/-- Decoding what the encoder wrote of a form gives the form's encoding row and the bytes after it: the prefix rules at
the encoder's own prefix bytes. -/
theorem decode_form {m : Mode} {f : Form} (h : f.wellFormed m = true) (rest : List Byte) :
    decode m (f.bytes ++ rest) = .instr f.instr rest := by
  have hw := f.pfx.bytes_writtenAs
  match f with
  | .legacy o imm =>
    obtain ⟨hpre, ha, hs, hopt, hf2, hf3, h66, hlock⟩ := hw.append_f2
    obtain ⟨hlegacy, -⟩ := legacyPrefixRule
    have hmem : 0xF2#8 ∈ (Form.legacy o imm).pfx.bytes ++ [0xF2#8] := by simp
    have hrule := hlegacy m o imm _ rest h hpre ha hs
    rw [if_neg (not_not.mpr hmem), if_neg hlock, if_pos ⟨hf2, hf3, h66, hopt⟩] at hrule
    rw [← hrule]
    simp [Form.bytes, Form.mandatory, Form.pfx]
  | .vex _ _ | .evex _ _ =>
    obtain ⟨hpre, ha, hs, hopt, hf2, hf3, h66, hlock⟩ := hw
    obtain ⟨hrule, -⟩ := vexPrefixRule m _ _ rest rfl h hpre ha hs
    have hnone : ¬(0xF2#8 ∈ _ ∨ 0xF3#8 ∈ _ ∨ 0x66#8 ∈ _ ∨ 0xF0#8 ∈ _) :=
      not_or.mpr ⟨List.count_eq_zero.mp hf2, not_or.mpr ⟨hf3, not_or.mpr ⟨h66, hlock⟩⟩⟩
    rw [if_neg hnone, if_pos hopt] at hrule
    rw [← hrule]
    simp [Form.bytes, Form.mandatory, Form.pfx]

/-- Settles O5: an instruction's bytes are those of its form, which the decoder gives back; the five encodings are the
rows of their own forms. -/
theorem decodeEncodeRoundTrip : Obligations.DecodeEncodeRoundTrip :=
  ⟨fun _ _ rest h => decode_form h rest, fun _ _ _ => rfl, fun _ _ _ _ => rfl, fun _ _ _ _ => rfl,
    fun _ _ _ _ => rfl, fun _ _ _ _ => rfl⟩

end Sys2Proof
end

section
/-! SUPPORT. The statements about the decoder on any bytes: it reads no byte past the instruction, what it answers is
well-formed, and lengths (30_encoding.md R93, R95). -/

namespace Sys2Proof

/-! ## The decoder reads only the bytes it answers for (R93) -/

/-- An answer with more bytes left over. -/
def Decoded.append (d : Decoded) (more : List Byte) : Decoded :=
  match d with
  | .instr i rest => .instr i (rest ++ more)
  | .reject r => .reject r

/-- A reader that, unless it asks for more bytes, answers the same whatever follows: more bytes only come out as bytes
left over. -/
def ReadsPrefix (d : List Byte → Decoded) : Prop :=
  ∀ bs more, d bs = .reject .needMore ∨ d (bs ++ more) = (d bs).append more

theorem ReadsPrefix.reject (r : Reject) : ReadsPrefix fun _ => .reject r := fun _ _ => .inr rfl

theorem ReadsPrefix.cons {d : List Byte → Decoded} (hnil : d [] = .reject .needMore)
    (hcons : ∀ b, ReadsPrefix fun rest => d (b :: rest)) : ReadsPrefix d
  | [], _ => .inl hnil
  | b :: bs, more => hcons b bs more

theorem ReadsPrefix.ite {c : Prop} [Decidable c] {d e : List Byte → Decoded} (hd : ReadsPrefix d) (he : ReadsPrefix e) :
    ReadsPrefix fun bs => if c then d bs else e bs := by
  split
  · exact hd
  · exact he

theorem takeTail_append {a16 : Bool} {bs rest : List Byte} {t : ModRM} {imm : BitVec 8}
    (h : takeTail a16 bs = some (t, imm, rest)) (more : List Byte) :
    takeTail a16 (bs ++ more) = some (t, imm, rest ++ more) := by
  obtain ⟨ht, rfl⟩ := takeTail_eq_some.mp h
  exact takeTail_eq_some.mpr ⟨ht, by simp⟩

theorem ReadsPrefix.tail {a16 : Bool} {k : ModRM → BitVec 8 → List Byte → Decoded}
    (hk : ∀ t imm rest more, k t imm (rest ++ more) = (k t imm rest).append more) :
    ReadsPrefix fun bs => match takeTail a16 bs with
      | none => .reject .needMore
      | some (t, imm, rest) => k t imm rest := by
  intro bs more
  rcases h : takeTail a16 bs with _ | ⟨t, imm, rest⟩
  · exact .inl (by simp only [h])
  · exact .inr (by simp only [h, takeTail_append h, hk, Decoded.append])

theorem vexChecks_append (m : Mode) (p : PrefixScan) (rexBefore fixedBad z high : Bool) (i : Instr)
    (rest more : List Byte) :
    vexChecks m p rexBefore fixedBad z high i (rest ++ more) =
      (vexChecks m p rexBefore fixedBad z high i rest).append more := by
  unfold vexChecks
  split_ifs <;> rfl

theorem decodeLegacy_readsPrefix (m : Mode) (p : PrefixScan) (rex : Option Rex) :
    ReadsPrefix (decodeLegacy m p rex) :=
  .cons rfl fun _ => .ite (.reject _) (.tail fun _ _ _ _ => by split_ifs <;> rfl)

theorem decodeVex2_readsPrefix (m : Mode) (p : PrefixScan) (rexBefore : Bool) :
    ReadsPrefix (decodeVex2 m p rexBefore) :=
  .cons rfl fun _ => .ite (.reject _) (.cons rfl fun _ => .ite (.reject _) (.tail fun _ _ _ _ => vexChecks_append ..))

theorem decodeVex3_readsPrefix (m : Mode) (p : PrefixScan) (rexBefore : Bool) :
    ReadsPrefix (decodeVex3 m p rexBefore) :=
  .cons rfl fun _ => .ite (.reject _) (.cons rfl fun _ => .ite (.reject _)
    (.cons rfl fun _ => .ite (.reject _) (.tail fun _ _ _ _ => vexChecks_append ..)))

theorem decodeEvex_readsPrefix (m : Mode) (p : PrefixScan) (rexBefore : Bool) :
    ReadsPrefix (decodeEvex m p rexBefore) :=
  .cons rfl fun _ => .ite (.reject _) (.cons rfl fun _ => .ite (.reject _)
    (.cons rfl fun _ => .cons rfl fun _ => .ite (.reject _) (.tail fun _ _ _ _ => vexChecks_append ..)))

theorem decodeVexLike_readsPrefix (m : Mode) (p : PrefixScan) (rexBefore : Bool) (b : Byte) :
    ReadsPrefix (decodeVexLike m p rexBefore b) :=
  .ite (decodeVex2_readsPrefix _ _ _) (.ite (decodeVex3_readsPrefix _ _ _) (decodeEvex_readsPrefix _ _ _))

theorem decodeAfterPrefixes_readsPrefix (m : Mode) (p : PrefixScan) : ReadsPrefix (decodeAfterPrefixes m p) :=
  .cons rfl fun _ => .ite (decodeVexLike_readsPrefix _ _ _ _) (.ite (decodeLegacy_readsPrefix _ _ _)
    (.ite (.cons rfl fun _ => .ite (decodeVexLike_readsPrefix _ _ _ _) (.ite (decodeLegacy_readsPrefix _ _ _)
      (.ite (.reject _) (.reject _)))) (.reject _)))

theorem decode_readsPrefix (m : Mode) : ReadsPrefix (decode m) := by
  intro bs more
  unfold decode
  generalize PrefixScan.empty = p
  induction bs generalizing p with
  | nil => exact .inl rfl
  | cons b bs ih =>
    rw [List.cons_append, scanPrefixes, scanPrefixes]
    split
    · next p' _ => exact ih p'
    · exact decodeAfterPrefixes_readsPrefix m p (b :: bs) more

/-- Settles O7: the decoder is put together from readers that keep to the bytes they answer for. -/
theorem decodeReadsOnlyItsBytes : Obligations.DecodeReadsOnlyItsBytes := by
  refine ⟨fun m bs more i rest h => ?_, fun m bs more r h hr => ?_⟩
  · rcases decode_readsPrefix m bs more with hmore | happend
    · rw [h] at hmore; cases hmore
    · rw [happend, h]; rfl
  · rcases decode_readsPrefix m bs more with hmore | happend
    · rw [h] at hmore; cases hmore; exact absurd rfl hr
    · rw [happend, h]; rfl

/-! ## Lengths (R95) -/

/-- The encoder writes as many bytes as the length formula says. -/
theorem Form.bytes_length (f : Form) : f.bytes.length = f.length := by
  have hhead : f.bytes.length = f.pfx.count + f.mandatory.length + f.body.length := by
    simp [Form.bytes, Prefixes.bytes_length, Nat.add_assoc]
  rw [hhead]
  match f with
  | .legacy ⟨p, rex, t⟩ imm =>
    cases rex <;> simp [Form.mandatory, Form.pfx, Form.body, rexBytes, Form.length, ModRM.bytes_length] <;> omega
  | .vex ⟨p, v, t⟩ imm =>
    cases v <;>
      simp [Form.mandatory, Form.pfx, Form.body, VexPrefix.bytes, VexPrefix.size, Form.length, ModRM.bytes_length] <;>
      omega
  | .evex ⟨p, e, t⟩ imm =>
    simp [Form.mandatory, Form.pfx, Form.body, Evex.bytes, Form.length, ModRM.bytes_length]
    omega

theorem Prefixes.count_le (p : Prefixes) : p.count ≤ 2 := by
  unfold Prefixes.count; split <;> split <;> decide

theorem Disp.size_le (d : Disp) : d.size ≤ 4 := by cases d <;> simp [Disp.size]

theorem Disp16.size_le (d : Disp16) : d.size ≤ 2 := by cases d <;> simp [Disp16.size]

theorem RegMem.size_le (rm : RegMem) : rm.size ≤ 5 := by
  match rm with
  | .reg _ => exact Nat.zero_le _
  | .mem (.based _ d) => exact d.size_le.trans (by decide)
  | .mem (.sib _ _ _ d) => exact Nat.add_le_add_left d.size_le 1
  | .mem (.based16 _ d) => exact d.size_le.trans (by decide)
  | .mem (.direct _) | .mem (.sibNoBase _ _ _) | .mem (.direct16 _) => simp [RegMem.size, MemForm.size]

theorem Form.length_bounds (f : Form) : 5 ≤ f.length ∧ f.length ≤ 14 := by
  match f with
  | .legacy ⟨p, rex, t⟩ _ => 
    have := p.count_le
    have := t.rm.size_le
    simp only [Form.length]; split <;> omega
  | .vex ⟨p, v, t⟩ _ =>
    have := p.count_le
    have := t.rm.size_le
    cases v <;> simp only [Form.length, VexPrefix.size] <;> omega
  | .evex ⟨p, _, t⟩ _ =>
    have := p.count_le
    have := t.rm.size_le
    simp only [Form.length]; omega

/-- Settles O8: the parts of a form are bounded, and a register form of CMPSD and an EVEX form with SIB and two prefixes
meet the bounds. -/
theorem lengthBetweenFiveAndFourteen : Obligations.LengthBetweenFiveAndFourteen :=
  ⟨fun i => i.form.bytes_length, fun _ i _ => i.form.length_bounds,
    ⟨.mode64, .cmpsd ⟨none, false⟩ ⟨0#3, .reg 1#3⟩ 1#8, by decide⟩,
    ⟨.mode64, .vcmpsdEvex ⟨some .fs, true⟩ ⟨false, false, 0#4, 0#2, false, false, 0#3⟩
      ⟨0#3, .mem (.sib 0#2 0#3 0#3 (.d32 0#32))⟩ 0#8, by decide⟩⟩
end Sys2Proof
end

section
/-! SUPPORT. What the decoder answers, from its answer back to the bytes: an encoding row that the mode admits, of R95's
length (30_encoding.md R78, R92, R93, R95). -/

namespace Sys2Proof

/-! ## The prefix bytes read -/

/-- How many prefix bytes have been read. -/
def PrefixScan.total (p : PrefixScan) : Nat := p.f2 + p.f3 + p.opsize + p.lock + p.a67 + p.segs.length

theorem PrefixScan.add_total {p p' : PrefixScan} {b : Byte} (h : p.add b = some p') : p'.total = p.total + 1 := by
  -- Each of the six branches counts the byte in one field.
  unfold PrefixScan.add at h
  split_ifs at h
  on_goal 6 => split at h
  all_goals cases h
  all_goals simp only [PrefixScan.total, List.length_append, List.length_singleton]; omega

theorem scanPrefixes_total (p : PrefixScan) (bs : List Byte) :
    (scanPrefixes p bs).1.total + (scanPrefixes p bs).2.length = p.total + bs.length := by
  induction bs generalizing p with
  | nil => rfl
  | cons b bs ih =>
    rw [scanPrefixes]
    split
    · next p' h => rw [ih, PrefixScan.add_total h, List.length_cons]; omega
    · rfl

/-- At most one segment override and one `67` are the optional prefixes, each once (R73). -/
theorem PrefixScan.optional_count {p : PrefixScan} (h : p.optionalOk = true) :
    p.a67 + p.segs.length = p.prefixes.count := by
  obtain ⟨hs, ha⟩ : p.segs.length ≤ 1 ∧ p.a67 ≤ 1 := of_decide_eq_true h
  have hseg : p.segs.length = if p.segs.head?.isSome then 1 else 0 := by
    match p.segs, hs with
    | [], _ => rfl
    | [_], _ => rfl
  have ha67 : p.a67 = if decide (0 < p.a67) then 1 else 0 := by
    split_ifs with h <;> simp at h <;> omega
  rw [Prefixes.count, Nat.add_comm]
  exact congrArg₂ _ hseg ha67

theorem PrefixScan.total_of_legacyOk {p : PrefixScan} (h : p.legacyOk = true) : p.total = p.prefixes.count + 1 := by
  obtain ⟨hcounts, hopt⟩ := Bool.and_eq_true_iff.mp h
  have hcounts := of_decide_eq_true hcounts
  rw [← optional_count hopt, PrefixScan.total]; omega

theorem PrefixScan.total_of_not_barsVex {p : PrefixScan} (h : p.barsVex = false) (hopt : p.optionalOk = true) :
    p.total = p.prefixes.count := by
  have hcounts := of_decide_eq_false h
  rw [← optional_count hopt, PrefixScan.total]; omega

/-! ## What a decoder that answers an instruction answers -/

/-- A reader that, where it answers an instruction, answers one for which `P` holds, with the count of the bytes it was
given and the bytes it leaves over. -/
def Yields (P : Nat → Instr → List Byte → Prop) (d : List Byte → Decoded) : Prop :=
  ∀ bs i rest, d bs = .instr i rest → P bs.length i rest

section

variable {P : Nat → Instr → List Byte → Prop} {d e : List Byte → Decoded}

theorem Yields.reject (r : Reject) : Yields P fun _ => .reject r := fun _ _ _ h => by cases h

theorem Yields.cons (hnil : d [] = .reject .needMore)
    (hcons : ∀ b, Yields (fun n => P (n + 1)) fun rest => d (b :: rest)) : Yields P d
  | [], _, _, h => by rw [hnil] at h; cases h
  | b :: bs, i, rest, h => hcons b bs i rest h

theorem Yields.mono {Q : Nat → Instr → List Byte → Prop} (h : Yields P d)
    (hpq : ∀ n i rest, P n i rest → Q n i rest) : Yields Q d := fun bs i rest hd => hpq _ _ _ (h bs i rest hd)

theorem Yields.ite {c : Prop} [Decidable c] (hd : c → Yields P d) (he : ¬c → Yields P e) :
    Yields P fun bs => if c then d bs else e bs := by
  split
  · next h => exact hd h
  · next h => exact he h

theorem Yields.tail {a16 : Bool} {k : ModRM → BitVec 8 → List Byte → Decoded}
    (hk : ∀ (t : ModRM) (imm : BitVec 8) (rest' : List Byte) (i : Instr) (rest : List Byte),
      t.rm.wellFormed a16 = true → k t imm rest' = .instr i rest → P (t.rm.size + 2 + rest'.length) i rest) :
    Yields P fun bs => match takeTail a16 bs with
      | none => .reject .needMore
      | some (t, imm, rest) => k t imm rest := by
  intro bs i rest h
  dsimp only at h
  split at h
  · cases h
  · next t imm rest' heq =>
    obtain ⟨ht, rfl⟩ := takeTail_eq_some.mp heq
    have hlen : (t.bytes ++ imm :: rest').length = t.rm.size + 2 + rest'.length := by
      simp [ModRM.bytes_length]; omega
    exact hlen ▸ hk t imm rest' i rest ht h

end

/-- Of `n` bytes, the prefix bytes among them: an encoding row that the mode admits, and the bytes left over. -/
def Answers (m : Mode) (n : Nat) (i : Instr) (rest : List Byte) : Prop :=
  ∃ f : Form, i = f.instr ∧ f.wellFormed m = true ∧ n = f.length + rest.length

theorem Form.wellFormed_vex_of {m : Mode} {o : VexOps} {imm : BitVec 8} (hm : m ≠ .mode16)
    (hlow : m = .mode32 → o.vex.lowOnly = true) (ht : o.t.rm.wellFormed (a16Of m o.pfx.a67) = true) :
    (Form.vex o imm).wellFormed m = true := by
  cases m <;> simp_all [Form.wellFormed]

+++

● Assignment
Lines after the one containing "(h : f.wellFormed" are left out; every line from the start of the entries through that line is restated word for word.

● Solution to this task
/-- Decoding what the encoder wrote of a form gives the form's encoding row and the bytes after it: the prefix rules at
the encoder's own prefix bytes. -/
theorem decode_form {m : Mode} {f : Form} (h : f.wellFormed m = true) (rest : List Byte) :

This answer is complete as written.